An omics-based comparison of the liver tissue (hepatocytes) with traditional cell models is crucial for assessing the potential limitations of the in vitro experiments. Here, we compared the HepG2 transcriptomic signature with that obtained with liver tissue biopsy material [7]. The majority of the genes that were up-regulated in HepG2 cells were associated with cancer, while the genes that were up-regulated in the liver were associated with xenobiotic metabolism. Considering these large groups, researchers should be wary when designing transcriptomic experiments using HepG2 cells as a liver model. If the target genes are associated with the oncology of interest, then the expression levels of these genes will be a strongly biased estimate of their levels in the liver. This fact has important implications for drug, toxicity and carcinogenicity testing. In addition, the increased levels of the genes associated with xenobiotic inactivation in the liver transcriptome could reflect the fact that the samples were biopsies obtained from the patients who were likely to receive medical treatment.

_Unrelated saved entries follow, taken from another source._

/-! ## Link port engines -/

/-- A request that awaits completion packets, under its RTAG (R188, R191, R205, R206). -/
structure Outstanding where
  req : LinkReq
  /-- The function of the requesting context. -/
  fn : Nat
  /-- SEQ of the packets sent and not yet answered. -/
  seqs : List Nat := []
  /-- Packets not yet sealed. -/
  unsent : Nat := 1
  /-- TOKEN and home of a group load (R201, R202). -/
  token : Option (BitVec 64) := none
  status : Status := .ok
  /-- What the completion has brought: load data, or the old value of an ATOMIC. -/
  data : Bytes := []
  /-- An INVAL met this LOAD_CACHE (R198). -/
  marked : Bool := false
  /-- A go counter raise of a reduction slot: nothing is answered at `lreq_*` (R222). -/
  kiln : Option Nat := none
  deriving DecidableEq, Repr

/-- A quarantined RTAG with the REQSEQs that it may still meet (R206). -/
structure Quarantined where
  rtag : Nat
  seqs : List Nat
  deriving DecidableEq, Repr

/-- A frame of a remote line cache: a line of another block, or a line of a job's state region of this block (`own`),
whose plaintext stands in memory as seen through the block (R183, R194, R199). -/
structure RemoteLine where
  own : Bool := false
  home : BitVec 12 := 0
  job : BitVec 16
  line : Nat
  data : Line := 0
  dirty : Bool := false
  /-- The chain of the key that brought the line, for drop orders (R210). -/
  chain : Chain := []
  deriving DecidableEq, Repr

/-- An INVALIDATE at the home: who asked, and the readers (block, LPE) whose answer it awaits; one that waits behind
another has not `begun` (R197, R200). -/
structure HomeInval where
  line : Nat
  job : BitVec 16
  hdr : BitVec 256
  begun : Bool := false
  readers : List (Nat × Nat) := []
  deriving DecidableEq, Repr

/-- The message of a link admission that a side has reached (R399). -/
inductive AdmStage where
  | idle | helloSent | evidence | kem | finish | admitted
  deriving DecidableEq, Repr

/-- The peer's link report: the fields of R391 that R400 and R406 look at, and whether its chains and its signatures verify. -/
structure PeerReport where
  kind : Nat
  nonce : Bytes
  lifecycle : Nat
  debug : Nat
  blockId : Nat
  devid : Bytes
  bundle : Bytes
  svn : Nat
  kemKey : Bytes
  chains : Bool
  sigs : Bool
  deriving DecidableEq, Repr

/-- An admission session of a port (R394 to R402). -/
structure Admission where
  stage : AdmStage := .idle
  myRandom : BitVec 256 := 0
  peerRandom : BitVec 256 := 0
  low : Bool := false
  myHello : Bytes := []
  peerHello : Bytes := []
  myReport : Bytes := []
  peerReport : Bytes := []
  myKem : Bytes := []
  peerKem : Bytes := []
  mySecret : BitVec 256 := 0
  peerSecret : BitVec 256 := 0
  partner : Option PeerReport := none
  linkKey : Option (BitVec 256) := none
  transcript : Bytes := []
  finishSent : Bool := false
  rejected : Bool := false
  rejects : Nat := 0
  /-- A DEFERRED answer has come, and HELLO is due once its HINT has passed (R398). -/
  deferred : Bool := false
  /-- The body of the partner's last READY (R408). -/
  ready : Bytes := []
  deriving DecidableEq, Repr

/-- A packet that an LPE sends: clear header, payload as it crosses, tag (R170, R176). -/
structure TxPacket where
  hdr : BitVec 256
  payload : List Unit64
  tag : BitVec 128
  deriving DecidableEq, Repr

/-- A packet that waits to be sealed and sent: `req` when it belongs to the outstanding request of its RTAG, `answer`
for the `lreq_*` tag that is answered once the packet has left (R172, R188, R192). -/
structure Outgoing where
  ty : Nat
  pclass : Nat
  multi : Bool := false
  dst : Nat
  job : Nat
  dport : Nat
  rtag : Nat := 0
  opd : Nat := 0
  payload : Bytes
  req : Bool := false
  answer : Option (BitVec 12) := none
  deriving DecidableEq, Repr

/-- A go counter raise that waits for an RTAG: slot, member, address, operand (R222). -/
structure Raise where
  slot : Nat
  job : Nat
  dst : Nat
  addr : Nat
  value : Nat
  deriving DecidableEq, Repr

/-- A pair key that the derivation lane has been asked for (R179). -/
structure LaneJob where
  job : Nat
  src : BitVec 12
  dst : BitVec 12
  epoch : BitVec 32
  deriving DecidableEq, Repr

/-- One link port engine (R40 to R44, R178, R194 to R213, R397, R422). -/
structure Lpe where
  up : Bool := false
  aCrd : Nat := 0
  wCrd : Nat := 0
  aOwed : Nat := 0
  wOwed : Nat := 0
  halted : Bool := false
  rxCrd : Nat := 0
  /-- Beat credits due to the link controller but withheld (R213). -/
  rxOwed : Nat := 0
  /-- Beat credits of the link controller (R42, R212). -/
  txCrd : Nat := 0
  /-- Sealed packets that wait for beat credit, each with the `lreq_*` tag that its departure answers. -/
  txHeld : List (TxPacket × Option (BitVec 12)) := []
  rtags : Tab Outstanding := []
  quarantine : List Quarantined := []
  /-- Requests that wait for an RTAG. -/
  ingress : List (LinkReq × List Beat) := []
  raises : List Raise := []
  /-- Packets that wait for a pair key. -/
  outWait : List Outgoing := []
  lane : List LaneJob := []
  rxWait : List (RxPacket × Access) := []
  remote : List RemoteLine := []
  invals : List HomeInval := []
  adm : Admission := {}
  member : Bool := false
  partnerHops : BitVec 8 := 0xFF
  /-- Sequence numbers and replay window of the link class (R397). -/
  linkSeq0 : Nat := 1
  linkSeq1 : Nat := 1
  linkHigh : Nat := 0
  linkMap : BitVec 4096 := 0
  exchange : BitVec 32 := 0
  reqTick : BitVec 64 := 0
  reqFrac : BitVec 16 := 0
  offsets : List Int := []
  minLeft : Tab Nat := []
  deficit : Tab Nat := []
  lastReq : Nat := 0
  lastClass : Nat := 0
  minShort : Nat := 0
  capacity : Nat := 0
  evicts : Nat := 0
  short : Bool := false
  deriving DecidableEq, Repr
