/-- Changes the buffered sector at an address. -/
def Mce.modSector (m : Mce) (a : Nat) (f : TagSector → TagSector) : Mce :=
  { m with tags := m.tags.map fun t => if t.addr = a then f t else t }

/-- Writes out the sectors beyond the sixteenth that have changed (R149). -/
def Block.spillTags (b : Block) (e : Nat) : List TagSector → Block
  | [] => b
  | t :: r =>
    (if t.dirty then b.mctlWrite e t.addr 32 t.data.toNat else b).spillTags e r

/-- The tag sector at an address is in the buffer: it was, or it enters the buffer of the last 16 as the controller returned
it; one that the controller could not correct has lost its tags (R149, R162). -/
def Block.takeSector (b : Block) (e a : Nat) (err : Bool) (data : BitVec 256) : Block :=
  if ((b.mce e).sector a).isSome then b
  else
    let t : TagSector := if err then { addr := a, data := 0, dirty := false, lost := 0xFF } else { addr := a, data := data, dirty := false }
    (b.modMce e fun m => { m with tags := t :: m.tags.take 15 }).spillTags e ((b.mce e).tags.drop 15)

/-- A tag of n bytes in a sector. -/
def sectorTag (s : BitVec 256) (off n : Nat) : Nat := fld s.toNat (8 * off) (8 * n)

/-- A sector with a tag of n bytes replaced. -/
def setSectorTag (s : BitVec 256) (off n v : Nat) : BitVec 256 :=
  BitVec.ofNat 256 (s.toNat - (sectorTag s off n) <<< (8 * off) + (v % 2 ^ (8 * n)) <<< (8 * off))

/-- The marks of the 4-byte slots under a tag of n bytes. -/
def slotMarks (off n : Nat) : Nat := (2 ^ (n / 4) - 1) <<< (off / 4)

/-- The tag of n bytes at a slot address in its buffered sector. -/
def Mce.tagOf (m : Mce) (slot n : Nat) : Nat := ((m.sector (slot / 32 * 32)).map fun t => sectorTag t.data (slot % 32) n).getD 0

/-- Whether the tag at a slot address is lost (R162). -/
def Mce.tagLost (m : Mce) (slot n : Nat) : Bool :=
  (m.sector (slot / 32 * 32)).any fun t => t.lost.toNat &&& slotMarks (slot % 32) n ≠ 0

/-- Stores a tag of n bytes at a slot address in its buffered sector (R149). -/
def Block.putTag (b : Block) (e slot n v : Nat) : Block :=
  b.modMce e fun m => m.modSector (slot / 32 * 32) fun t =>
    { t with data := setSectorTag t.data (slot % 32) n v, dirty := true
             lost := BitVec.ofNat 8 (t.lost.toNat - (t.lost.toNat &&& slotMarks (slot % 32) n)) }

/-! ## An access under way -/

/-- Lines of a channel being read or written: the engine, the region's owner, who asks, counter nodes that have been
fetched by level and index, lines and nodes still to come from the controller inside this step, stores of plaintext,
and how a lookup failed. -/
structure Nx where
  b : Block
  e : Nat
  t : Tier
  fn : Nat
  ctx : Nat := 0
  /-- The entry of the region, for the keys under which a poison tag may verify (R468). -/
  entry : RegionEntry := {}
  /-- Failures of a traffic generator's region raise nothing (R168). -/
  quiet : Bool := false
  given : List ((Nat × Nat) × NodeReturn) := []
  feed : List LineReturn := []
  stores : List Store1 := []
  status : Status := .ok
  highNode : Bool := false
  /-- A read made for siblings or an eviction has passed its deadline. -/
  late : Bool := false
  /-- Lines poisoned in this access, whose returned data is no longer what memory holds. -/
  poisoned : List Nat := []
  /-- Counters that started their minors over (R169). -/
  overflows : Nat := 0

def Nx.chan (x : Nx) : Nat := x.e - x.t.first

/-- The next line that the controller returns inside this step. -/
def Nx.nextLine (x : Nx) : LineReturn × Nx := (x.feed.headD {}, { x with feed := x.feed.tail })

/-- The access continues for another owner (R86, R158). -/
def Nx.actFor (x : Nx) (entry : RegionEntry) : Nx :=
  { x with fn := entry.ownerFn.toNat, ctx := entry.ownerCtx.toNat, entry := entry, quiet := entry.generator }

/-- The access goes on as it was after it acted for another owner. -/
def Nx.actAs (x y : Nx) : Nx := { x with fn := y.fn, ctx := y.ctx, entry := y.entry, quiet := y.quiet, status := y.status }

/-- A tier-1 read made inside this step passed its deadline: its tag is quarantined, and T1_TIMEOUT goes to the functions
named (R205, R207). -/
def Nx.tooLate (x : Nx) (a : Nat) (fns : List Nat) : Nx :=
  { x with
    late := true
    b := (x.b.modMce x.e fun m => { m with quarantine := m.quarantine ++ [m.freeTag], timeouts := m.timeouts + 1 }).raise
      { code := 0x24, engine := x.e, fn := x.fn, ctx := x.ctx, data := [(0, a)] } fns }

/-! ## Counter nodes -/

/-- The way groups that may hold a node of a tier-1 tree: 0 and 1 for levels 2 to 4; for leaves and level 1 the owner's
own groups, or else the shared ones (R86, R144, R491). -/
def Block.wayGroups (b : Block) (fn level : Nat) : List Nat :=
  if 2 ≤ level then [0, 1]
  else
    let use := b.ways.filter fun w => w.2.assigned
    let own := use.filter fun w => !w.2.shared ∧ w.2.fn.toNat = fn
    ((if own.isEmpty then use.filter fun w => w.2.shared else own).filter fun w => !w.2.busy).map (·.1)

def CachedNode.same (n : CachedNode) (tree : Option Nat) (k i : Nat) : Bool := n.tree = tree && n.level = k && n.index = i

def Mce.cached (m : Mce) (tree : Option Nat) (k i : Nat) : Option CachedNode := m.nodes.find? fun n => n.same tree k i

/-- Changes a cached node. -/
def Mce.modNode (m : Mce) (tree : Option Nat) (k i : Nat) (f : CachedNode → CachedNode) : Mce :=
  { m with nodes := m.nodes.map fun y => if y.same tree k i then f y else y }

/-- A node leaves the cache. -/
def Mce.dropNode (m : Mce) (tree : Option Nat) (k i : Nat) : Mce :=
  { m with nodes := m.nodes.filter fun y => !y.same tree k i }

/-- A node is put first. -/
def Mce.frontNode (m : Mce) (n : CachedNode) : Mce :=
  { m with nodes := n :: m.nodes.filter fun y => !y.same n.tree n.level n.index }

/-- Whether two nodes fall into one set (R144). -/
def sameSet (k i k' i' : Nat) : Bool := Config.counterCacheSet k i % 2048 = Config.counterCacheSet k' i' % 2048

/-- Nodes of a way group in the set of a node. -/
def Mce.inWays (m : Mce) (g k i : Nat) : List CachedNode :=
  m.nodes.filter fun n => n.tree.isNone && n.group = g && sameSet n.level n.index k i

/-- The way group that takes a node: the first with a free way, or else the first with a node to evict. The spec names no
policy (R144, R145; log 125). -/
def Mce.place (m : Mce) (groups : List Nat) (k i : Nat) : Option Nat :=
  match groups.find? fun g => (m.inWays g k i).length < 2 with
  | some g => some g
  | none => groups.find? fun g => (m.inWays g k i).any fun n => !n.withheld

/-- Puts a verified node into the cache, or the buffer of 16 for a tier-0 tree (R144, R149). -/
def Nx.install (x : Nx) (tree : Option Nat) (k i : Nat) (n : Node) : Nx :=
  match tree with
  | some _ =>
    { x with
      b := x.b.modMce x.e fun m =>
        m.frontNode { tree := tree, level := k, index := i, node := n, dirty := false, group := 8 } }
  | none =>
    match (x.b.mce x.e).place (x.b.wayGroups x.fn k) k i with
    | some g =>
      { x with
        b := x.b.modMce x.e fun m =>
          m.frontNode { tree := tree, level := k, index := i, node := n, dirty := false, group := g } }
    | none => x

/-- A lookup fails: with INTEGRITY_FAIL on a MAC, with POISONED on an uncorrectable error, which at level 2 or above
takes the whole-block rung (R158, R163). -/
def Nx.lose (x : Nx) (st : Status) (k : Nat) : Nx :=
  { x with status := st, highNode := x.highNode || (st = .poisoned && 2 ≤ k) }

/-- The protected address of a node. -/
def Nx.nodeAddr (x : Nx) (tree : Option Nat) (k i : Nat) : Nat := x.t.prot (x.t.nodeOff tree x.chan k i) x.chan

/-- What the controller returned for a node, or returns for it inside this step. -/
def Nx.fetchNode (x : Nx) (tree : Option Nat) (k i : Nat) : NodeReturn × Nx :=
  match x.given.find? fun g => g.1 = (k, i) with
  | some g => (g.2, x)
  | none =>
    let r := x.nextLine
    (r.1.nodes.headD {}, { r.2 with b := r.2.b.mctlFetch x.e (x.nodeAddr tree k i) 64 })

/-- The entry of the region of the first line that a node counts (R141, R143). -/
def Nx.entryUnder (x : Nx) (tree : Option Nat) (k i : Nat) : Nat × RegionEntry :=
  let a := x.t.lineAddr (((tree.map fun r => x.t.lineLo r x.chan).getD 0) + i * 64 ^ (k + 1)) x.chan
  (a, x.b.region (regionOf a))

/-- A node outside any request's own path fails its MAC: the alarm, the event and FAIL_COUNT go to the region of the first
line beneath it (R145, R146, R158; log 125). -/
def Nx.nodeFailed (x : Nx) (tree : Option Nat) (k i : Nat) : Nx :=
  let u := x.entryUnder tree k i
  if u.2.generator then x
  else
    { x with
      b := (x.b.integrity x.e u.1 u.2.ownerFn.toNat u.2.ownerCtx.toNat 0).countFailure (regionOf u.1) x.e }

/-- A node cannot be read: the controller returned it with an error, or its changed contents were lost (R163, R465). -/
def Nx.unreadable (x : Nx) (tree : Option Nat) (k i : Nat) (r : NodeReturn) : Bool :=
  r.err || List.contains (x.b.mce x.e).lost (tree, k, i)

We compared the list of the genes that were differentially expressed between HepG2 cells and the liver (SOLiD RNA-Seq) to the corresponding results obtained in another study of HepG2 cells and hepatocytes using microarrays [13]. The analysis revealed that 27 of the 50 genes that were up-regulated and 271 of the 608 genes that were down-regulated in HepG2, as assessed using the RNA-Seq, were also detected using microarrays (among the 3,559 up-regulated and 2,540 down-regulated genes, respectively). None of the up-regulated genes identified in RNA-Seq was among the down-regulated genes identified through microarray, and only 2 of the down-regulated genes were among the up-regulated genes detected by microarray. While the RNA-Seq analysis was more specific, and the number of differentially expressed genes identified in the RNA-Seq analysis was an order of magnitude lower, the significance testing confirmed the general consistency of the results from the two studies (Pearson’s chi-squared test with simulated p-value, chi-squared = 1183.63, p = 5E-4; see Methods for details).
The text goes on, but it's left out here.